_Exercise requirements_
Exactly the lines starting at the line containing "ih b he n d" and ending at the line containing "(hs : s.slotMapLaw)" are to be written out from the listing below, both included.

___

-- ==== Sys2Proof/Proofs/StockRenewed.lean ====
section
/-!
PROOFS. Proofs/StockRenewed.lean: how a command leaves the stock, and the acts that give the part another one: a power-up, a
power loss, a load, a Controller Reset and a Format (R177 to R182).
-/

namespace Sys2Proof.Machine
open Sys2Proof

/-! ### How a command leaves the stock -/

/-- How the stock of `t` comes of a command given in `s`: by the acts of `Moves`, after the definition of a code (R75), from an
image that a load takes (R178), as the clearing of a Format leaves it (R182), or as nothing is left of it (R179, R182). -/
inductive Reached (s t : State) : Prop
  | moved (h : Moves s.slotMapLaw s t.stock)
  | defined (c : Nat) (v : Option CodeValue) (hc : mayDefine (s.code c) = true)
      (h : Moves s.slotMapLaw (s.setCode c { state := .defined, value := v, count := 0 }) t.stock)
  | loaded (i : Image) (hi : i.wf = true) (hl : s.cat.load.isSome = true) (u : State) (hu : u.stock = stockOf i)
      (h : Moves s.slotMapLaw u t.stock)
  | discarded (h : t.stock = stockOf s.keptImage) (ha : t.cat.archive = .formatting)
  | blank (h : t.stock = State.reset.stock)

theorem Reached.congr {s t u : State} (h : Reached s t) (hs : u.stock = t.stock) (ha : u.cat.archive = t.cat.archive) :
    Reached s u := by
  cases h with
  | moved h => exact .moved (h.of_stock hs)
  | defined c v hc h => exact .defined c v hc (h.of_stock hs)
  | loaded i hi hl w hw h => exact .loaded i hi hl w hw (h.of_stock hs)
  | discarded h hf => exact .discarded (hs.trans h) (ha.trans hf)
  | blank h => exact .blank (hs.trans h)

/-- What is reached depends on the stock that the command starts from, and on what it may rest on. -/
theorem Moves.base {L L' : Prop} {s u : State} (hu : u.stock = s.stock) (hL : L' → L) {S : Stock} (h : Moves L s S) :
    Moves L' u S := by
  induction h with
  | start => exact hu ▸ .start
  | aborted _ k ih => exact .aborted ih k
  | opened _ hk n q d r hl ih => exact .opened ih hk n q d r hl
  | slot _ k hf hp ih => exact .slot ih k hf hp
  | joined _ k hq ih => exact .joined ih k hq
  | left _ ih => exact .left ih
  | entry _ hv ih =>
    obtain ⟨hused, hfree, hstays⟩ := hv
    exact .entry ih ⟨hused, hfree, fun hl => hstays (hL hl)⟩
  | builder _ hv ih => exact .builder ih hv
  | built _ b he n d ih => exact .built ih b he n d
  | appended _ hb q r ih => exact .appended ih hb q r
  | freed _ he ih => exact .freed ih (fun hl => he (hL hl))
  | retired _ c ih => exact .retired ih c

theorem slotMapLaw_of_beside {s u : State} (h : u.beside = s.beside) (hs : s.slotMapLaw) : u.slotMapLaw :=
  of_beside (P := State.slotMapLaw) (fun _ => rfl) h hs

theorem stock_of_beside {s u : State} (h : u.beside = s.beside) : u.stock = s.stock :=
  of_beside (P := fun t => t.stock = s.stock) (fun _ => rfl) h rfl

/-- It depends on nothing of the links. -/
theorem Reached.of_beside {s t u : State} (hu : u.beside = s.beside) (h : Reached s t) : Reached u t := by
  have hlaw : u.slotMapLaw → s.slotMapLaw := slotMapLaw_of_beside hu.symm
  cases h with
  | moved h => exact .moved (h.base (stock_of_beside hu) hlaw)
  | defined c v hc h =>
    have hcode : u.code c = s.code c := by
      obtain ⟨-, -, -, -, hcodes, -⟩ := stock_iff.mp (stock_of_beside hu)
      rw [State.code, hcodes]
      rfl
    refine .defined c v (hcode ▸ hc) (h.base (stock_of_beside ?_) hlaw)
    exact congrArg (fun w : State => w.setCode c { state := .defined, value := v, count := 0 }) hu
  | loaded i hi hl w hw h =>
    have hload : u.cat.load = s.cat.load :=
      Sys2Proof.Machine.of_beside (P := fun w => w.cat.load = s.cat.load) (fun _ => rfl) hu rfl
    exact .loaded i hi (hload ▸ hl) w hw (h.base rfl hlaw)
  | discarded h ha =>
    have hkept : u.keptImage = s.keptImage :=
      Sys2Proof.Machine.of_beside (P := fun w => w.keptImage = s.keptImage) (fun _ => rfl) hu rfl
    exact .discarded (hkept ▸ h) ha
  | blank h => exact .blank h

/-! ### Acts that keep the stock or leave nothing of it -/

/-- The stock stays, or nothing is left of it. -/
def keepsOrClears (s t : State) : Prop := t.stock = s.stock ∨ t.stock = State.reset.stock

theorem keepsOrClears.trans {s t u : State} (h : keepsOrClears s t) (h' : keepsOrClears t u) : keepsOrClears s u :=
  h'.elim (fun hu => h.imp hu.trans hu.trans) Or.inr

theorem keepsOrClears.of_stock {s t u : State} (h : keepsOrClears s t) (hu : u.stock = t.stock) : keepsOrClears s u :=
  h.imp hu.trans hu.trans

theorem Reached.of_clears {s t u : State} (h : Moves s.slotMapLaw s t.stock) (h' : keepsOrClears t u) : Reached s u :=
  h'.elim (fun hu => .moved (h.of_stock hu)) .blank

theorem blankArchive_stock (a : ArchiveState) (s : State) : (blankArchive a s).stock = State.reset.stock := rfl

theorem searchLoad_stock (s : State) : (searchLoad s).stock = s.stock := by simp [searchLoad]

theorem withdrawConsent_clears (s : State) : keepsOrClears s (withdrawConsent s) := by
  unfold withdrawConsent
  repeat' split
  · exact Or.inl rfl
  · exact Or.inr (by rw [searchLoad_stock, blankArchive_stock])
  · exact Or.inl rfl

theorem beginFirstImage_stock (f : FormatOp) (s : State) : (beginFirstImage f s).stock = State.reset.stock := by
  simp only [beginFirstImage, writeImage_stock]
  rfl

theorem advanceStage_clears (fuel : Nat) (s : State) : keepsOrClears s (advanceStage fuel s) := by
  induction fuel generalizing s with
  | zero => exact Or.inl rfl
  | succ fuel ih =>
    simp only [advanceStage]
    repeat' split
    · exact Or.inl rfl
    · exact Or.inr (beginFirstImage_stock _ _)
    · exact ih (s.setFormat _)
    · exact Or.inl (foldl_keeps State.stock _ (fun t c => askFormatErase_stock t c _) _ _)

theorem endClearing_clears (s : State) : keepsOrClears s (endClearing s) := by
  unfold endClearing
  split
  · exact keepsOrClears.trans (Or.inl (mapChannels_stock s Channel.opened)) (advanceStage_clears 4 _)
  · exact Or.inl rfl

theorem afterQuiet_clears (s : State) : keepsOrClears s (afterQuiet s) :=
  keepsOrClears.trans (Or.inl (beginReads_stock s)) (endClearing_clears _)

theorem nextStageWhenQuiet_clears (s : State) : keepsOrClears s (nextStageWhenQuiet s) := by
  unfold nextStageWhenQuiet
  split
  · exact advanceStage_clears 4 s
  · exact Or.inl rfl

theorem failFormat_stock (f : FormatOp) (r : SlotRef) (s : State) : (failFormat f r s).stock = State.reset.stock := by
  rw [failFormat, answer_stock, blankArchive_stock]

theorem formatErased_clears (f : FormatOp) (r : SlotRef) (ok : Bool) (s : State) :
    keepsOrClears s (formatErased f r ok s) := by
  generalize hv : (if ok then SlotState.clean else SlotState.defective) = v
  simp only [formatErased, hv]
  repeat' split
  · exact Or.inr (failFormat_stock f r s)
  · exact Or.inl (by simp)
  · exact Or.inl (by simp)

theorem complete_clears (c : Nat) (op : Op) (ok : Bool) {act : State → State} (ha : ∀ t, keepsOrClears t (act t))
    (s : State) : keepsOrClears s (complete c op ok act s) := by
  have hact := keepsOrClears.trans (Or.inl (leaveInSlot_stock s c op ok)) (ha _)
  exact hact.of_stock (by simp [complete])

theorem discardedEnds_clears (c : Nat) (op : Op) (ok : Bool) (s : State) : keepsOrClears s (discardedEnds c op ok s) :=
  (complete_clears c op ok (fun _ => Or.inl rfl) s).trans (afterQuiet_clears _)

theorem formatEraseEnds_clears (c : Nat) (op : Op) (ok : Bool) (s : State) :
    keepsOrClears s (formatEraseEnds c op ok s) := by
  refine (complete_clears c op ok (fun t => ?_) s).trans (nextStageWhenQuiet_clears _)
  split
  · exact Or.inl rfl
  · exact formatErased_clears _ _ ok t

theorem firstImageShare_stock (f : FormatOp) (s : State) : (firstImageShare f s).stock = s.stock := by
  simp only [firstImageShare]
  split
  · rfl
  · rw [answer_stock, raiseBoth_stock]
    rfl

theorem firstImageEnds_clears (c : Nat) (op : Op) (ok : Bool) (s : State) :
    keepsOrClears s (firstImageEnds c op ok s) := by
  refine complete_clears c op ok (fun t => ?_) s
  repeat' split
  · exact Or.inl rfl
  · exact Or.inl (firstImageShare_stock _ t)
  · exact Or.inr (failFormat_stock _ _ t)

theorem setCat_stock (cat : CatalogUnit) (s : State) : ({ s with cat := cat } : State).stock = s.stock := rfl

theorem linkReset_reached (p : Port) (s : State) : Reached s (linkReset p s) := by
  have hfreed : Moves s.slotMapLaw s (freeCursorsOf p (s.setLink p (s.link p).reset)).stock :=
    freeCursorsOf_moves (Moves.start.of_stock (setLink_stock s p _)) p
  cases p with
  | a =>
    refine .moved ?_
    rw [linkReset, linkResetActs, setCat_stock]
    exact abortAllSlots_moves hfreed
  | b =>
    rw [linkReset]
    exact .of_clears hfreed (withdrawConsent_clears _)

/-! ### The load (R177, R178) -/

theorem rebuildSweeps_stock (s : State) : (rebuildSweeps s).stock = s.stock :=
  foldl_keeps State.stock _ (fun t k => pushSweep_stock t k []) _ _

theorem loadReleases_stock (s : State) : (loadReleases s).stock = s.stock :=
  foldl_keeps State.stock _ (fun t (e : Nat × SourceEntry) => releaseTest_stock t e.1) _ _

theorem restore_stock (i : Image) (s : State) : (restore i s).stock = { stockOf i with codes := i.codes } := by
  simp [restore, State.stock, stockOf, State.reset]

theorem takeImage_stock (i : Image) (area : Nat) (s : State) :
    (takeImage i area s).stock = { stockOf i with codes := i.codes } := by
  simp only [takeImage]
  rw [setCat_stock, catalogSlots_stock, restore_stock]

theorem setCodes_stock (codes : Tbl SharedCode) (s : State) :
    ({ s with comp := { s.comp with codes := codes } } : State).stock = { s.stock with codes := codes } := rfl

theorem loadClosings_stock (s : State) : (loadClosings s).stock = s.stock := rfl

theorem loadTests_stock (i : Image) (s : State) : (loadTests i s).stock = { s.stock with codes := loadCodes i } := by
  simp only [loadTests, rebuildSweeps_stock, setCodes_stock, loadClosings_stock, loadReleases_stock]

/-- A load that takes an image leaves its stock to the Eraser's look for work (R178). -/
theorem loadImage_reached {s₀ : State} {i : Image} (hi : i.wf = true) (hl : s₀.cat.load.isSome = true) (area : Nat)
    (s : State) : Reached s₀ (loadImage i area s) := by
  have hu : (endLoadWith .service (loadTests i (takeImage i area s))).stock = stockOf i := by
    rw [endLoadWith_stock, loadTests_stock, takeImage_stock]
    rfl
  exact .loaded i hi hl _ hu (lookForWork_moves .start)

theorem judgeAreas_reached {s₀ s : State} (h : Moves s₀.slotMapLaw s₀ s.stock) (hl : s₀.cat.load.isSome = true) (c : Nat)
    (l : Load) : Reached s₀ (judgeAreas c l s) := by
  unfold judgeAreas
  split
  · exact .moved (h.of_stock (endLoadWith_stock s _))
  · rename_i i area hchosen
    exact loadImage_reached ((chooseImage_mem hchosen).elim validImage_wf validImage_wf) hl area s

theorem judgeCandidates_stock (l : Load) (s : State) : (judgeCandidates l s).stock = s.stock := by
  unfold judgeCandidates
  repeat' split
  · simp
  · simp
  · exact foldl_keeps State.stock _ (fun t k => askCatalogRead_stock t _ k) _ _
  · simp

theorem noteRead_reached {s₀ s : State} (h : Moves s₀.slotMapLaw s₀ s.stock) (hl : s.cat.load = s₀.cat.load) (n : Noted) :
    Reached s₀ (noteRead n s) := by
  simp only [noteRead]
  split
  · exact .moved h
  · rename_i l hload
    have hsome : s₀.cat.load.isSome = true := by rw [← hl, hload]; rfl
    repeat' split
    · refine judgeAreas_reached ?_ hsome _ _
      exact h
    · exact .moved h
    · refine .moved ?_
      rw [judgeCandidates_stock]
      exact h
    · exact .moved h

theorem leaveInSlot_cat (c : Nat) (op : Op) (ok : Bool) (s : State) : (leaveInSlot c op ok s).cat = s.cat := by
  unfold leaveInSlot
  split <;> rfl

theorem loadReadEnds_reached (c : Nat) (op : Op) (res : CatalogResult) (s : State) :
    Reached s (loadReadEnds c op res s) := by
  obtain ⟨t, ht⟩ : ∃ t, t = leaveInSlot c op true s := ⟨_, rfl⟩
  have hstock : Moves s.slotMapLaw s (useFree t).stock := Moves.start.of_stock (ht ▸ leaveInSlot_stock s c op true)
  have hload : (useFree t).cat.load = s.cat.load := by
    rw [useFree, ht, leaveInSlot_cat]
  have hnoted := noteRead_reached hstock hload
    { channel := c, slot := op.slot, data := readCatalogData c op.slot res t }
  rw [loadReadEnds, complete, ← ht]
  refine hnoted.congr (by simp) ?_
  simp

/-! ### Controller Reset and Format (R179 to R182) -/

theorem controllerReset_stock (r : ReqRef) (s : State) : (controllerReset r s).stock = State.reset.stock := by
  simp only [controllerReset, beginReads_stock, setLoad_stock]
  rfl

theorem discardTransient_stock (a : ArchiveState) (s : State) : (discardTransient a s).stock = stockOf s.keptImage := by
  have hrestored : ({ restore s.keptImage (blankArchive a s) with
      comp := { (restore s.keptImage (blankArchive a s)).comp with codes := loadCodes s.keptImage } } : State).stock =
      stockOf s.keptImage := by
    rw [setCodes_stock, restore_stock]
    rfl
  simp only [discardTransient]
  rw [setCat_stock]
  split
  · exact hrestored
  · rw [catalogSlots_stock]
    exact hrestored

theorem discardTransient_archive (a : ArchiveState) (s : State) : (discardTransient a s).cat.archive = a := by
  simp only [discardTransient]
  split <;> simp [restore, blankArchive]

theorem beginFormat_reached (r : ReqRef) (consent : Bool) (c : Nat) (s : State) :
    Reached s (beginFormat r consent c s) := by
  have hbeside : (resetRequests r s).beside = s.beside := rfl
  have hkept : (resetRequests r s).keptImage = s.keptImage := rfl
  simp only [beginFormat]
  rcases endClearing_clears ((discardTransient .formatting (resetRequests r s)).setFormat (some
    { phase := .clearing, starter := r, consent := consent, channel := c,
      oldChan := (resetRequests r s).cat.channel })) with hkeeps | hclears
  · refine .discarded (hkeeps.trans ?_) ?_
    · rw [setFormat_stock, discardTransient_stock, hkept]
    · simp [discardTransient_archive]
  · exact .blank hclears

end Sys2Proof.Machine
end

___

_Task result_
  | built _ b he n d ih => exact .built ih b he n d
  | appended _ hb q r ih => exact .appended ih hb q r
  | freed _ he ih => exact .freed ih (fun hl => he (hL hl))
  | retired _ c ih => exact .retired ih c

theorem slotMapLaw_of_beside {s u : State} (h : u.beside = s.beside) (hs : s.slotMapLaw) : u.slotMapLaw :=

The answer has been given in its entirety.